• [TASK DESCRIPTION]:
Could you copy, exactly as written, every line from the first line of the records through the one containing "index of least"?

• [EXTRACTED ENTRIES]:

───

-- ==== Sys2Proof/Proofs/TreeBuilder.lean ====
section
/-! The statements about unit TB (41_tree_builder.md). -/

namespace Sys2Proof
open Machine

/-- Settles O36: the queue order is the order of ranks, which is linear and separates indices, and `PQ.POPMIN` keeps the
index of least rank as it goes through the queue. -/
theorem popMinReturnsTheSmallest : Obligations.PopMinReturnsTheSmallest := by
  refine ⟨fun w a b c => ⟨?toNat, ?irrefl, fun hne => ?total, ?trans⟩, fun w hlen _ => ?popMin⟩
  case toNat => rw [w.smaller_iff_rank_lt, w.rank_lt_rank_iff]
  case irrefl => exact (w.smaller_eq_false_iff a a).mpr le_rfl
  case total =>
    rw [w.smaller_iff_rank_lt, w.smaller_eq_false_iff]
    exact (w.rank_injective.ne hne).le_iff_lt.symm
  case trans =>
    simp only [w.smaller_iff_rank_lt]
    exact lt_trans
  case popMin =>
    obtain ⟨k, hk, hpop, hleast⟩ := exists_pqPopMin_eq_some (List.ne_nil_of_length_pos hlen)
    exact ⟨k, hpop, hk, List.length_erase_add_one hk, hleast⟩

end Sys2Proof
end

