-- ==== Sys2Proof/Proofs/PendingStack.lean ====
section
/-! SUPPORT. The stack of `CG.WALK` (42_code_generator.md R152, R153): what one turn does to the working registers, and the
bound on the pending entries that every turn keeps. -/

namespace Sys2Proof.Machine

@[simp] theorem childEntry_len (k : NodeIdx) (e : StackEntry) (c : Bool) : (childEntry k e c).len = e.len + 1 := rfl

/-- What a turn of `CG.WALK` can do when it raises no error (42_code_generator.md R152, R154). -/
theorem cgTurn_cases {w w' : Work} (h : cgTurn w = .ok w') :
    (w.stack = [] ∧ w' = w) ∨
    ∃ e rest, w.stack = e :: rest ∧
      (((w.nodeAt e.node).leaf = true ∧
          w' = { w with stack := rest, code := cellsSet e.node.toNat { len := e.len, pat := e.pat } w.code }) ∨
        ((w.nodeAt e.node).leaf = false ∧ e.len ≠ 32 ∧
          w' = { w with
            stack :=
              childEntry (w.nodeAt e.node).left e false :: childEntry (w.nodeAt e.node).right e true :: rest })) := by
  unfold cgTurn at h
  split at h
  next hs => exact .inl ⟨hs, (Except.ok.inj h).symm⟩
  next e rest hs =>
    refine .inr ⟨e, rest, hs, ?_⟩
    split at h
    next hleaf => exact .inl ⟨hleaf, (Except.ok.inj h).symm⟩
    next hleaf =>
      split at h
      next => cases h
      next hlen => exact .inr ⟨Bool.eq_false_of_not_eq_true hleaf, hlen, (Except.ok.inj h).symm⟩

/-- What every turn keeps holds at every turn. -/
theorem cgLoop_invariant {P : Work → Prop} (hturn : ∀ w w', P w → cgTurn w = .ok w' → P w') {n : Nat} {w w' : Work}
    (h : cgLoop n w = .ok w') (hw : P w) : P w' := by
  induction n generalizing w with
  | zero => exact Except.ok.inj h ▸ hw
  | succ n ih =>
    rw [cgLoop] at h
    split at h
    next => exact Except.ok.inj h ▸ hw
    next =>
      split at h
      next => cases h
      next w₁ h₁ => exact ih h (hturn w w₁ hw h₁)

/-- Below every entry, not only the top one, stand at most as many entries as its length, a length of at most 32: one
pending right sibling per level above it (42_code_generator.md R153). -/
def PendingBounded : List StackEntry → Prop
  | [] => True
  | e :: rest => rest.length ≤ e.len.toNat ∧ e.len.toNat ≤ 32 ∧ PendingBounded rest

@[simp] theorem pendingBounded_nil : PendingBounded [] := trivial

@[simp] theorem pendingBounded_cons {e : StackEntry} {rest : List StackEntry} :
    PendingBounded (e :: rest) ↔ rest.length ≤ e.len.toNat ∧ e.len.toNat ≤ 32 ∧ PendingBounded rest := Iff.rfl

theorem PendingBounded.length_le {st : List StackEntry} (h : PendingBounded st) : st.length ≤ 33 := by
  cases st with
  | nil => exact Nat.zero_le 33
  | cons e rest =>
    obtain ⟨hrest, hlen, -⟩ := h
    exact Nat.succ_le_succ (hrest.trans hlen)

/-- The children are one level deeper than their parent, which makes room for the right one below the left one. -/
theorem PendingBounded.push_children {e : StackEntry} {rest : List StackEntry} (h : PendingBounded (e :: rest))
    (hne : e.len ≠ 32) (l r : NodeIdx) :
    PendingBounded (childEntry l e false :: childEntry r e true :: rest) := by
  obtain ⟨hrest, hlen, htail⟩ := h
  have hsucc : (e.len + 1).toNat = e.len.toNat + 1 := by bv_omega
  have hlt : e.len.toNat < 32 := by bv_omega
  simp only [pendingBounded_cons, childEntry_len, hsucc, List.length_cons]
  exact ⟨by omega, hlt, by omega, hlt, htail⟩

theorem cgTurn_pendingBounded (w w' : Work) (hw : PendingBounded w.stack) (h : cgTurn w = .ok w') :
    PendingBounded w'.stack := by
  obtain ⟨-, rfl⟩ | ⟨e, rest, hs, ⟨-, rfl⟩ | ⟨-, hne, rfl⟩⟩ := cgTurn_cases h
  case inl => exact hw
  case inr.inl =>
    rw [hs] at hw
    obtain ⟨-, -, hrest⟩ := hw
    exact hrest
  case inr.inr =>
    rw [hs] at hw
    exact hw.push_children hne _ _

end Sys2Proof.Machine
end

───

• [ANSWER]:
-- ==== Sys2Proof/Proofs/TreeBuilder.lean ====
section
/-! The statements about unit TB (41_tree_builder.md). -/

namespace Sys2Proof
open Machine

/-- Settles O36: the queue order is the order of ranks, which is linear and separates indices, and `PQ.POPMIN` keeps the
index of least rank as it goes through the queue. -/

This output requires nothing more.